Almost from the start, a psychedelic reverie leads us on a journey to the past to meet Andy Ramsey and the truth about Anna Madrigal, revealed in a kaleidoscope of flashbacks.

Back to his mother’s brothel in Winnemucca, and back to the 1940s to discover exactly who this 17 year old boy really is. For me it’s the most important part of the novel. Andy Ramsey, neither gay man or cross-dresser, embarks on his first romance which ultimately describes the complications of being a woman trapped in a man’s body. Meanwhile, the trembling scenes of first love are truly electric, rendered with adrenaline and hormones against a backdrop of glittering detail: ‘Down the railroad tracks red and green lights were blinking like lost pieces of Christmas.’

It’s almost understood that there will be tragedy in a book like this, but it comes from surprising shadows. ‘I was a weasel of a man,’ said Mrs Madrigal, once upon a time, but a dark secret adds a new dimension to such a well-loved character, a new depth and a degree of explanation. The only resolution lies in the present facing up to the past.

The mission of the monarch is just one ribbon, woven into the current trajectory of familiar faces, as Shawna, Michael and Ben prepare for The Burning Man, the pagan pinnacle of the novel. As Brian and his new wife head off in the opposite direction, it’s guessing game to see how Maupin might bring his Logical Family together for one last chapter. Luckily, we get to join most of our favourite characters on the roller coaster as Maupin nods to a legacy that stretches back to 1976. The climax is a hedonistic circus of creativity and colour, the perfect destination for the spirit of the Tales series.

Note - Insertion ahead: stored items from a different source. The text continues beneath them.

/-- A completed resolution frees the engine with the REPLY of its COMMIT (R30, R156). -/
theorem completed (h : s.RequestsConsistent) {tag : Byte} {r : Resolution}
    (he : s.mgmt.engine = .committing tag r) : (s.completed tag r).RequestsConsistent := by
  have hs := h.held
  have installed := (s.keepsRequests_installResolution r).relaysOrdered hs.toRelaysOrdered
  refine requestsConsistent_iff.2 ⟨?_, fun _ => rfl⟩
  exact {
    rising := installed.rising, apart := installed.apart, below := installed.below
    committing := nofun
    restarting := nofun
    unassigned := fun hn => by
      have ha : s.backbone.address = none :=
        (s.keepsRequests_installResolution r).address.symm.trans hn
      obtain ⟨-, -, hidle, -⟩ := hs.unassigned ha
      exact nomatch he.symm.trans hidle }

end RequestsConsistent

/-! ### The commands -/

/-- What a command answers keeps requests, replies and relays, if it answers. -/
def AnswersKeeping (s : State) (o : Next) : Prop := ∀ t, o = .next t → s.KeepsRequests t

theorem KeepsRequests.answers (h : s.KeepsRequests t) : s.AnswersKeeping (.next t) := by
  intro u hu
  cases hu
  exact h

theorem answersKeeping_refl (s : State) : s.AnswersKeeping (.next s) := (KeepsRequests.refl s).answers

/-- A command that changes a sweep engine but for its relay queue. -/
theorem answersKeeping_setSweep {g : Segment} {e : SweepEngine} (h : e.relays = (s.sweep g).relays) :
    s.AnswersKeeping (.next (s.setSweep g e)) := (keepsRequests_setSweep_of_relays h).answers

end State

open State

variable (s : State) (g : Segment)

theorem execZeroingDeadlineReached_keeps (n : Fin 128) :
    s.AnswersKeeping (execZeroingDeadlineReached n s) := by
  unfold execZeroingDeadlineReached
  split
  · exact s.answersKeeping_refl
  · exact (KeepsRequests.close .of_blocks _).answers

theorem execReplenishDeadlineReached_keeps (n : Fin 128) :
    s.AnswersKeeping (execReplenishDeadlineReached n s) := by
  unfold execReplenishDeadlineReached
  split
  · exact s.answersKeeping_refl
  · exact (KeepsRequests.close .of_blocks _).answers

theorem execHoldDeadlineReached_keeps : s.AnswersKeeping (execHoldDeadlineReached s) := by
  unfold execHoldDeadlineReached
  split
  · exact s.answersKeeping_refl
  · exact ((s.keepsRequests_elapse _).trans (keepsRequests_endHold _)).answers

theorem execNoticeSpacingElapsed_keeps : s.AnswersKeeping (execNoticeSpacingElapsed s) := by
  unfold execNoticeSpacingElapsed
  split
  · exact s.answersKeeping_refl
  · exact (s.keepsRequests_elapse _).answers

theorem execBeaconPhaseToggle_keeps (b : Fin 4) : s.AnswersKeeping (execBeaconPhaseToggle b s) := by
  unfold execBeaconPhaseToggle
  split
  · exact (KeepsRequests.of_blocks).answers
  · exact s.answersKeeping_refl
  · exact s.answersKeeping_refl

theorem execAkeyLevelChange_keeps (low : Bool) : s.AnswersKeeping (execAkeyLevelChange low s) := by
  unfold execAkeyLevelChange
  split
  · exact s.answersKeeping_refl
  · exact (KeepsRequests.of_blocks).answers

theorem execDebounceExpiry_keeps : s.AnswersKeeping (execDebounceExpiry s) := by
  unfold execDebounceExpiry
  split
  · exact s.answersKeeping_refl
  · exact ((s.keepsRequests_elapse _).trans (keepsRequests_takeKey _)).answers

theorem execHoldTimerExpiry_keeps : s.AnswersKeeping (execHoldTimerExpiry s) := by
  unfold execHoldTimerExpiry
  split
  · exact (KeepsRequests.trans .of_blocks (keepsRequests_toggleHold _)).answers
  · exact s.answersKeeping_refl
  · exact s.answersKeeping_refl

theorem execSweepTimerExpiry_keeps : s.AnswersKeeping (execSweepTimerExpiry g s) := by
  have relays (e : SweepEngine) (image : Image) : (e.expire image g).relays = e.relays := by
    unfold SweepEngine.expire
    split <;> rfl
  unfold execSweepTimerExpiry
  simp only
  split
  · split
    · exact s.answersKeeping_refl
    · exact answersKeeping_setSweep rfl
  · exact ((s.keepsRequests_elapse _).trans (keepsRequests_setSweep_of_relays (relays _ _))).answers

All roads lead to home, even if there are some unexpected twists and a particularly nasty bump for Michael Tolliver, playful pup turned grumpy gardner. Maupin still knows how to blow our socks off as he foreshadows the grand finale with ambiguous plotting. If there’s one thing you can’t accuse him of, and that’s being obvious. Think you can guess the ending? Not until the last line, and even that might be a mystery in itself.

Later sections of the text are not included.